# [Task instructions]
Could you please write out the data shown below, exactly and in full?

# [Collected data]

[Start of Attachment]

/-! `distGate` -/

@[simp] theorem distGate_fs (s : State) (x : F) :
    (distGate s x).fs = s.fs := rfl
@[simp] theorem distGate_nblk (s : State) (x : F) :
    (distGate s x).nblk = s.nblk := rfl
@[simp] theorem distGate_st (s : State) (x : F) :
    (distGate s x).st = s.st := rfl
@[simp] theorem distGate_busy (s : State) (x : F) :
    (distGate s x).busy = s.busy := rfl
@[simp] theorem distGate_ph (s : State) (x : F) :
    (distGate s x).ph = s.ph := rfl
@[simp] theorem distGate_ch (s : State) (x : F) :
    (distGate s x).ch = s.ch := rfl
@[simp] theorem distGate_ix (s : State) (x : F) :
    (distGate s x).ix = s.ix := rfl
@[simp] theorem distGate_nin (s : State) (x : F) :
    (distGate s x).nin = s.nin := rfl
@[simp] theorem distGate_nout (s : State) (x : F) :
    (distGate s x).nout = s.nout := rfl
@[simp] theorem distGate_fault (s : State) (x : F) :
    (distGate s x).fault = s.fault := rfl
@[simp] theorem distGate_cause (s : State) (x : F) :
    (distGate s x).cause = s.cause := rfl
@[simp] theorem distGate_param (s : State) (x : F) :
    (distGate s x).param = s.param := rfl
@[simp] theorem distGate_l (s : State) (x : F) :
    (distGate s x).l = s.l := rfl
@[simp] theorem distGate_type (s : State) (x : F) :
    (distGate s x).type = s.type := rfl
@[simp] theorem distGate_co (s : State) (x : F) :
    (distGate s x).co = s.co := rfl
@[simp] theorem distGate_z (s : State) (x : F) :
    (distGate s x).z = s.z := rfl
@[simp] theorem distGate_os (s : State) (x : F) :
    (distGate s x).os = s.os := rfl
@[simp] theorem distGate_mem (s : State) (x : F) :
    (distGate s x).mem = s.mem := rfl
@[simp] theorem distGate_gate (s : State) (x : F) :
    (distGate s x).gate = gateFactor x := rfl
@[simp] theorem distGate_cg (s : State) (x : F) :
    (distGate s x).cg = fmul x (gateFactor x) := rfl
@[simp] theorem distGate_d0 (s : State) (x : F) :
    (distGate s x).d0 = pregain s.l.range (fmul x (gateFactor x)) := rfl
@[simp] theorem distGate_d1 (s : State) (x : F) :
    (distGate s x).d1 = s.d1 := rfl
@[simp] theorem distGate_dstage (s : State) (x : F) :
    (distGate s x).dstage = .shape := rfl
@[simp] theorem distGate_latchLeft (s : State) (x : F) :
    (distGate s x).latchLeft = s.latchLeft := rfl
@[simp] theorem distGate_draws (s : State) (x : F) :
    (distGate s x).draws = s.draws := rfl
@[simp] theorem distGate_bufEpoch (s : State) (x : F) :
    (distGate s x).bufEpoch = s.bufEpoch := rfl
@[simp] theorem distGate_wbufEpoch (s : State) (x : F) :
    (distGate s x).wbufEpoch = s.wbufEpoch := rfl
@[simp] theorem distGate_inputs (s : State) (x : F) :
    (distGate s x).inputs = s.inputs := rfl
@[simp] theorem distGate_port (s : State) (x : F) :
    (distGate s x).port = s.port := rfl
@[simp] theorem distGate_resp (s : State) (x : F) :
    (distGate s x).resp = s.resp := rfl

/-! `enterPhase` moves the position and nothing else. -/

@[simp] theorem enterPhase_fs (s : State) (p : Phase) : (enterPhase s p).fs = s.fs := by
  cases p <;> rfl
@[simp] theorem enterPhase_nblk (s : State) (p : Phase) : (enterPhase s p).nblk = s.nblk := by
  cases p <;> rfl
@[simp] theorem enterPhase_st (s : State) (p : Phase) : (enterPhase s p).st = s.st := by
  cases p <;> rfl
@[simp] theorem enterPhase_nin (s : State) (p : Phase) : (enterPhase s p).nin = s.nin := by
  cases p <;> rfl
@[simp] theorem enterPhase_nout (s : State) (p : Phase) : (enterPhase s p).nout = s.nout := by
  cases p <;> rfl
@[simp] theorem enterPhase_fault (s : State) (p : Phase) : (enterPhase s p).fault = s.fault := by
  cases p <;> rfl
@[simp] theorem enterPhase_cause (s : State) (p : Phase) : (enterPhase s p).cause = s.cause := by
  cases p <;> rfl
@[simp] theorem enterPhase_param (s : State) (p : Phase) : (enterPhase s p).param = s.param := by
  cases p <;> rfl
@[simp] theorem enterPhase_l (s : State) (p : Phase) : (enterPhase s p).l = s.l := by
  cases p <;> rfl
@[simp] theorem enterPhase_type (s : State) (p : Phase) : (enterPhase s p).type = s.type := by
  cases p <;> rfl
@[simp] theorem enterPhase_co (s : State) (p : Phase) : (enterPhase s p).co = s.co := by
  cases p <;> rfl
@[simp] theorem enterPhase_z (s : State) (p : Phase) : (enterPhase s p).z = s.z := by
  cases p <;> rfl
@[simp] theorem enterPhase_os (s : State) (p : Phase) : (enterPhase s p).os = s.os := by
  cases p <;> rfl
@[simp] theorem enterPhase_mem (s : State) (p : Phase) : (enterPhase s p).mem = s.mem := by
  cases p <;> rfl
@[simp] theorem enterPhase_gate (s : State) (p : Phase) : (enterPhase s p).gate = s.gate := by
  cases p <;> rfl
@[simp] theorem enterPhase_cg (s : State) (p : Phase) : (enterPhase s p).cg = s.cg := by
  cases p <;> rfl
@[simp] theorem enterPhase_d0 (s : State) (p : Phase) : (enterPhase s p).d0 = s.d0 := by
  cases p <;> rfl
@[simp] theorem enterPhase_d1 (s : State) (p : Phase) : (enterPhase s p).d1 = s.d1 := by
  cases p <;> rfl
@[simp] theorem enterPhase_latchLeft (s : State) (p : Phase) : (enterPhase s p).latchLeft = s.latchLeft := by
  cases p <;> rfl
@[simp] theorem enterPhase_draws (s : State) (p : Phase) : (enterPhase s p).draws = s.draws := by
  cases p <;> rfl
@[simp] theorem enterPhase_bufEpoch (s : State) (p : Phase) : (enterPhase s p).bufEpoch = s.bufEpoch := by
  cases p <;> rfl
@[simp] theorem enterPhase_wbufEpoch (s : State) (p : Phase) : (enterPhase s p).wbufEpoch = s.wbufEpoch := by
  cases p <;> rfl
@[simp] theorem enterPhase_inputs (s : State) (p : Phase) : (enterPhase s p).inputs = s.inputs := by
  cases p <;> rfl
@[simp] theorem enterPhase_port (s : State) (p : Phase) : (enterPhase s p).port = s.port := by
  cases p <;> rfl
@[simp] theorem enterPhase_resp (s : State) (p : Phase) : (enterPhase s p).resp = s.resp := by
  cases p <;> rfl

[End of Attachment]

# [Solution]
/-! `distGate` -/

@[simp] theorem distGate_fs (s : State) (x : F) :
    (distGate s x).fs = s.fs := rfl
@[simp] theorem distGate_nblk (s : State) (x : F) :
    (distGate s x).nblk = s.nblk := rfl
@[simp] theorem distGate_st (s : State) (x : F) :
    (distGate s x).st = s.st := rfl
@[simp] theorem distGate_busy (s : State) (x : F) :
    (distGate s x).busy = s.busy := rfl
@[simp] theorem distGate_ph (s : State) (x : F) :
    (distGate s x).ph = s.ph := rfl
@[simp] theorem distGate_ch (s : State) (x : F) :
    (distGate s x).ch = s.ch := rfl
@[simp] theorem distGate_ix (s : State) (x : F) :
    (distGate s x).ix = s.ix := rfl
@[simp] theorem distGate_nin (s : State) (x : F) :
    (distGate s x).nin = s.nin := rfl
@[simp] theorem distGate_nout (s : State) (x : F) :
    (distGate s x).nout = s.nout := rfl
@[simp] theorem distGate_fault (s : State) (x : F) :
    (distGate s x).fault = s.fault := rfl
@[simp] theorem distGate_cause (s : State) (x : F) :
    (distGate s x).cause = s.cause := rfl
@[simp] theorem distGate_param (s : State) (x : F) :
    (distGate s x).param = s.param := rfl
@[simp] theorem distGate_l (s : State) (x : F) :
    (distGate s x).l = s.l := rfl
@[simp] theorem distGate_type (s : State) (x : F) :
    (distGate s x).type = s.type := rfl
@[simp] theorem distGate_co (s : State) (x : F) :
    (distGate s x).co = s.co := rfl
@[simp] theorem distGate_z (s : State) (x : F) :
    (distGate s x).z = s.z := rfl
@[simp] theorem distGate_os (s : State) (x : F) :
    (distGate s x).os = s.os := rfl
@[simp] theorem distGate_mem (s : State) (x : F) :
    (distGate s x).mem = s.mem := rfl
@[simp] theorem distGate_gate (s : State) (x : F) :
    (distGate s x).gate = gateFactor x := rfl
@[simp] theorem distGate_cg (s : State) (x : F) :
    (distGate s x).cg = fmul x (gateFactor x) := rfl
@[simp] theorem distGate_d0 (s : State) (x : F) :
    (distGate s x).d0 = pregain s.l.range (fmul x (gateFactor x)) := rfl
@[simp] theorem distGate_d1 (s : State) (x : F) :
    (distGate s x).d1 = s.d1 := rfl
@[simp] theorem distGate_dstage (s : State) (x : F) :
    (distGate s x).dstage = .shape := rfl
@[simp] theorem distGate_latchLeft (s : State) (x : F) :
    (distGate s x).latchLeft = s.latchLeft := rfl
@[simp] theorem distGate_draws (s : State) (x : F) :
    (distGate s x).draws = s.draws := rfl
@[simp] theorem distGate_bufEpoch (s : State) (x : F) :
    (distGate s x).bufEpoch = s.bufEpoch := rfl
@[simp] theorem distGate_wbufEpoch (s : State) (x : F) :
    (distGate s x).wbufEpoch = s.wbufEpoch := rfl
@[simp] theorem distGate_inputs (s : State) (x : F) :
    (distGate s x).inputs = s.inputs := rfl
@[simp] theorem distGate_port (s : State) (x : F) :
    (distGate s x).port = s.port := rfl
@[simp] theorem distGate_resp (s : State) (x : F) :
    (distGate s x).resp = s.resp := rfl

/-! `enterPhase` moves the position and nothing else. -/

@[simp] theorem enterPhase_fs (s : State) (p : Phase) : (enterPhase s p).fs = s.fs := by
  cases p <;> rfl
@[simp] theorem enterPhase_nblk (s : State) (p : Phase) : (enterPhase s p).nblk = s.nblk := by
  cases p <;> rfl
@[simp] theorem enterPhase_st (s : State) (p : Phase) : (enterPhase s p).st = s.st := by
  cases p <;> rfl
@[simp] theorem enterPhase_nin (s : State) (p : Phase) : (enterPhase s p).nin = s.nin := by
  cases p <;> rfl
@[simp] theorem enterPhase_nout (s : State) (p : Phase) : (enterPhase s p).nout = s.nout := by
  cases p <;> rfl
@[simp] theorem enterPhase_fault (s : State) (p : Phase) : (enterPhase s p).fault = s.fault := by
  cases p <;> rfl
@[simp] theorem enterPhase_cause (s : State) (p : Phase) : (enterPhase s p).cause = s.cause := by
  cases p <;> rfl
@[simp] theorem enterPhase_param (s : State) (p : Phase) : (enterPhase s p).param = s.param := by
  cases p <;> rfl
@[simp] theorem enterPhase_l (s : State) (p : Phase) : (enterPhase s p).l = s.l := by
  cases p <;> rfl
@[simp] theorem enterPhase_type (s : State) (p : Phase) : (enterPhase s p).type = s.type := by
  cases p <;> rfl
@[simp] theorem enterPhase_co (s : State) (p : Phase) : (enterPhase s p).co = s.co := by
  cases p <;> rfl
@[simp] theorem enterPhase_z (s : State) (p : Phase) : (enterPhase s p).z = s.z := by
  cases p <;> rfl
@[simp] theorem enterPhase_os (s : State) (p : Phase) : (enterPhase s p).os = s.os := by
  cases p <;> rfl
@[simp] theorem enterPhase_mem (s : State) (p : Phase) : (enterPhase s p).mem = s.mem := by
  cases p <;> rfl
@[simp] theorem enterPhase_gate (s : State) (p : Phase) : (enterPhase s p).gate = s.gate := by
  cases p <;> rfl
@[simp] theorem enterPhase_cg (s : State) (p : Phase) : (enterPhase s p).cg = s.cg := by
  cases p <;> rfl
@[simp] theorem enterPhase_d0 (s : State) (p : Phase) : (enterPhase s p).d0 = s.d0 := by
  cases p <;> rfl
@[simp] theorem enterPhase_d1 (s : State) (p : Phase) : (enterPhase s p).d1 = s.d1 := by
  cases p <;> rfl
@[simp] theorem enterPhase_latchLeft (s : State) (p : Phase) : (enterPhase s p).latchLeft = s.latchLeft := by
  cases p <;> rfl
@[simp] theorem enterPhase_draws (s : State) (p : Phase) : (enterPhase s p).draws = s.draws := by
  cases p <;> rfl
@[simp] theorem enterPhase_bufEpoch (s : State) (p : Phase) : (enterPhase s p).bufEpoch = s.bufEpoch := by
  cases p <;> rfl
@[simp] theorem enterPhase_wbufEpoch (s : State) (p : Phase) : (enterPhase s p).wbufEpoch = s.wbufEpoch := by
  cases p <;> rfl
@[simp] theorem enterPhase_inputs (s : State) (p : Phase) : (enterPhase s p).inputs = s.inputs := by
  cases p <;> rfl
@[simp] theorem enterPhase_port (s : State) (p : Phase) : (enterPhase s p).port = s.port := by
  cases p <;> rfl
@[simp] theorem enterPhase_resp (s : State) (p : Phase) : (enterPhase s p).resp = s.resp := by
  cases p <;> rfl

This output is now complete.